Software requirements

x86 architecture:

  • x86-64 Linux kernel (tested against 3.14+)

    • VT-d IOMMU usage (DMAR) has to be disabled in the Linux kernel, e.g. via the command line parameter:

      intel_iommu=off
      
    • To exploit the faster x2APIC, interrupt remapping needs to be on in the kernel (check for CONFIG_IRQ_REMAP)

  • The hypervisor requires a contiguous piece of RAM for itself and each additional cell. This currently has to be pre-allocated during boot-up. On x86 this is typically done by adding

    memmap=66M$0x3b000000
    

    as parameter to the command line of the virtual machine's kernel. Note that if you plan to put this parameter in GRUB2 variables in /etc/default/grub, then you will need three escape characters before the dollar (e.g. GRUB_CMDLINE_LINUX_DEFAULT="memmap=66M\\\$0x3b000000").

ARM architecture:

  • Linux kernel:

    • 3.19+ for ARM
    • 4.7+ for ARM64
  • Appropriate boot loader support (typically U-Boot)

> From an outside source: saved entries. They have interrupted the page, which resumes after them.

/-- While the numbers are in order, the number a creation takes is one no live booking holds (R72). -/
theorem newNumber_spec {s : State} (k : NumbersOk s) :
    s.newNumber ∉ s.plan.bookings.map Booking.number ∧ 1 ≤ s.newNumber ∧ s.newNumber ≤ Config.maxBookingNumber := by
  refine ⟨fun h => ?_, freeNumber_range _ _ _ k.counter⟩
  have a := freeNumber_held _ _ _ h
  have d : ((List.range 241).map (fun i => nextNumber^[i] s.plan.counter)).Nodup := by
    refine List.Nodup.map_on (fun i hi j hj e => ?_) List.nodup_range
    rw [List.mem_range] at hi hj
    have hc := k.counter
    rw [iterate_nextNumber _ hc i (by omega), iterate_nextNumber _ hc j (by omega)] at e
    simp only [Config.maxBookingNumber] at hc
    split at e <;> split at e <;> omega
  have sub : ((List.range 241).map (fun i => nextNumber^[i] s.plan.counter)) ⊆ s.plan.bookings.map Booking.number := by
    intro x hx
    obtain ⟨i, hi, rfl⟩ := List.mem_map.mp hx
    exact a i (by simpa [Config.maxBookings] using hi)
  have := (List.subperm_of_subset d sub).length_le
  have r := k.room
  rw [List.length_map, List.length_range, List.length_map] at this
  simp only [Config.maxBookings] at r
  omega

/-! ### The derivation (R76) -/

@[simp] theorem formWindow_number (set : Settings) (r : Request) (b : Booking) :
    (b.formWindow set r).number = b.number := rfl

@[simp] theorem updateBooking_number (set : Settings) (r : Request) (o : Occurrence) (b : Booking) :
    (updateBooking set r o b).number = b.number := rfl

@[simp] theorem newBooking_number (set : Settings) (r : Request) (o : Occurrence) (n : Nat) :
    (newBooking set r o n).number = n := rfl

theorem pruneSkips_works (s : State) : Works s (pruneSkips s) :=
  changing_works s _ (mapRequests_works s _ (fun r => by
    cases hk : r.kind with
    | timed f => cases hd : f.settledDay <;> simp [hd]
    | event f => rfl
    | series f => rfl))

theorem removeUnwanted_works (w : List Occurrence) (s : State) : Works s (removeUnwanted w s) :=
  removeSilently_works s _

theorem updateOpen_works (w : List Occurrence) (s : State) : Works s (updateOpen w s) :=
  sortBookings_works s _ _ (fun b => by
    split
    · split <;> rfl
    · rfl)

/-- A booking with a number of its own enters a list that has room. -/
theorem enterBooking_works {s t : State} (w : Works s t) (b : Booking) (hc : s.clockSet = true)
    (h : NumbersOk s → NumbersOk t → t.plan.bookings.length < Config.maxBookings
      ∧ b.number ∉ t.plan.bookings.map Booking.number ∧ 1 ≤ b.number ∧ b.number ≤ Config.maxBookingNumber) :
    Works s (t.enterBooking b) := by
  have p := w.trans (pinUp_works t b.key)
  have e : (t.pinUp b.key).plan = t.plan := by cases b.key <;> rfl
  exact {
    standing := p.standing
    slots := p.slots
    requests := p.requests
    unset := .inl hc
    numbers := fun k => by
      have k' := w.numbers k
      obtain ⟨hl, hn, h1, h2⟩ := h k k'
      have hp := insertBy_perm listBefore b t.plan.bookings
      have hm := hp.map Booking.number
      refine ⟨?_, ?_, fun n hn' => ?_, nextNumber_range⟩
      · show (insertBy listBefore b (t.pinUp b.key).plan.bookings).length ≤ _
        rw [e, hp.length_eq]; exact hl
      · show ((insertBy listBefore b (t.pinUp b.key).plan.bookings).map Booking.number).Nodup
        rw [e]; exact hm.nodup_iff.mpr (List.nodup_cons.mpr ⟨hn, k'.distinct⟩)
      · have : n ∈ (insertBy listBefore b t.plan.bookings).map Booking.number := by rw [← e]; exact hn'
        rcases List.mem_cons.mp (hm.mem_iff.mp this) with rfl | q
        · exact ⟨h1, h2⟩
        · exact k'.numbers n q
    flash := p.flash
    capture := p.capture
    holdA := p.holdA
    holdB := p.holdB
    wake := fun k => let x := p.wake k; ⟨x.1, x.2, x.3⟩
    awake := p.awake
    notAwake := p.notAwake
    queues := fun k => let x := p.queues k; ⟨x.1, x.2, x.3, x.4⟩
    reports := fun k => let x := p.reports k; ⟨x.1, x.2, x.3⟩
    levels := p.levels
    saving := p.saving
    notCurrent := p.notCurrent
    failed := p.failed
    scan := p.scan }

theorem createOne_works (s : State) (o : Occurrence) (hc : s.clockSet = true) : Works s (createOne s o) := by
  unfold createOne; split
  · rename_i hl
    split
    · exact enterBooking_works (.refl s) _ hc (fun k _ => ⟨hl, (newNumber_spec k).1, (newNumber_spec k).2⟩)
    · exact .refl s
  · exact .refl s

theorem createWanted_works (w : List Occurrence) (s : State) (hc : s.clockSet = true) : Works s (createWanted w s) := by
  have f : ∀ (os : List Occurrence) (t : State), t.clockSet = true → Works t (os.foldl createOne t) := by
    intro os
    induction os with
    | nil => exact fun t _ => .refl t
    | cons o os ih => exact fun t h =>
        (createOne_works t o h).trans (ih _ ((createOne_works t o h).clockSet.trans h))
  exact (f _ s hc).trans (setListShort_works _ _)

theorem derive_works (s : State) (hc : s.clockSet = true) : Works s (derive s) := by
  have a := pruneSkips_works s
  have b := a.trans (removeUnwanted_works (wantedSet (pruneSkips s)) _)
  have c := b.trans (updateOpen_works (wantedSet (pruneSkips s)) _)
  exact c.trans (createWanted_works _ _ (c.clockSet.trans hc))

/-! ### Step 4 of a pass -/

theorem formWindows_works (s : State) : Works s (formWindows s) :=
  sortBookings_works s _ _ (fun b => by
    unfold refreshBooking; split
    · rfl
    · split
      · rfl
      · split <;> rfl)

theorem booking?_mem {s : State} {n : Nat} {b : Booking} (h : s.booking? n = some b) :
    b ∈ s.plan.bookings ∧ b.number = n :=
  ⟨List.mem_of_find?_eq_some h, by simpa using List.find?_some h⟩

theorem bookAlternate_works (w : Pass) (r : Request) (b : Booking) (e : GuideEntry) (p : Place) (n : Need)
    (hc : w.state.clockSet = true) (hb : b.number ∈ w.state.plan.bookings.map Booking.number) :
    Works w.state (bookAlternate w r b e p n).state := by
  have h1 := filterBookings_works w.state (fun c => c.number != b.number)
  have h2 := h1.trans (pinDown_works _ b.key)
  have h3 := h2.trans (edgeEvent_works _ (.bookingEnd ⟨b.number, b.request, .replaced, .replaced, 0, b.begun,
    w.state.present, some w.state.newNumber⟩) rfl)
  refine enterBooking_works h3 _ hc (fun k _ => ?_)
  have f := newNumber_spec k
  have key : ∀ (t : State) (x : Notice), ((t.pinDown b.key).edgeEvent x).plan = t.plan := by
    intro t x
    have a : (t.pinDown b.key).plan = t.plan := by cases b.key <;> rfl
    unfold State.edgeEvent; split
    · exact a
    · rw [joinNotice_eq]; exact a
  rw [key]
  refine ⟨?_, ?_, f.2⟩
  · have hlt : (w.state.plan.bookings.filter (fun c => c.number != b.number)).length < w.state.plan.bookings.length := by
      obtain ⟨c, hc1, hc2⟩ := List.mem_map.mp hb
      exact List.length_filter_lt_length_iff_exists.mpr ⟨c, hc1, by simp [hc2]⟩
    exact lt_of_lt_of_le hlt k.room
  · intro hm
    obtain ⟨c, hc1, hc2⟩ := List.mem_map.mp hm
    have hc3 : c.number = w.state.newNumber := hc2
    exact f.1 (hc3 ▸ List.mem_map_of_mem (List.mem_of_mem_filter hc1))

theorem clashBooking_works (w : Pass) (b : Booking) (n : Need) (hc : w.state.clockSet = true)
    (hb : b ∈ w.state.plan.bookings) : Works w.state (clashBooking w b n).state := by
  have h1 := mapBooking_works w.state b.number (fun c => { c with
    state := some .clashed, place := none, partners := partnersOf w.state w.laid n }) (fun _ => rfl)
  unfold clashBooking
  simp only []
  split
  · split
    · split
      · refine h1.trans (bookAlternate_works (Pass.mk _ _ _ _ _ _) _ b _ _ _ (h1.clockSet.trans hc) ?_)
        exact List.mem_map.mpr ⟨_, List.mem_map_of_mem hb, by simp⟩
      · exact h1
    · exact h1
  · exact h1

theorem takeCandidate_works (w : Pass) (c : Ranked) (hc : w.state.clockSet = true) :
    Works w.state (takeCandidate w c).state := by
  unfold takeCandidate
  split
  · unfold placeBooking; split
    · exact .refl _
    · rename_i hb
      simp only []
      split
      · exact mapBooking_works _ _ _ (fun _ => rfl)
      · exact clashBooking_works w _ _ hc (booking?_mem hb).1
  · unfold settleOverrun; split
    · exact .refl _
    · split
      · exact .refl _
      · simp only []
        split
        · exact .refl _
        · exact mapBooking_works _ _ _ (fun _ => rfl)
  · unfold settleHold; split
    · exact .refl _
    · simp only []
      split
      · exact .refl _
      · split <;> exact .refl _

    • Linux is started in HYP mode
    • PSCI support for CPU offlining
  • The hypervisor requires a contiguous piece of RAM for itself and each additional cell. This currently has to be pre-allocated during boot-up. On ARM this can be obtained by reducing the amount of memory seen by the kernel (through the mem= kernel boot parameter) or by modifying the Device Tree.

Build & Installation

Simply run make, optionally specifying the target kernel directory:

make [KDIR=/path/to/kernel/objects]

Installation

It is recommended to install all of Jailhouse on your target machine. That will take care of a kernel module, the firmware, tools etc. Just call

make install

from the top-level directory.

The traditional Linux cross-compilation (i.e. ARCH= and CROSS_COMPILE=) and installation (i.e. DESTDIR=) flags are supported as well.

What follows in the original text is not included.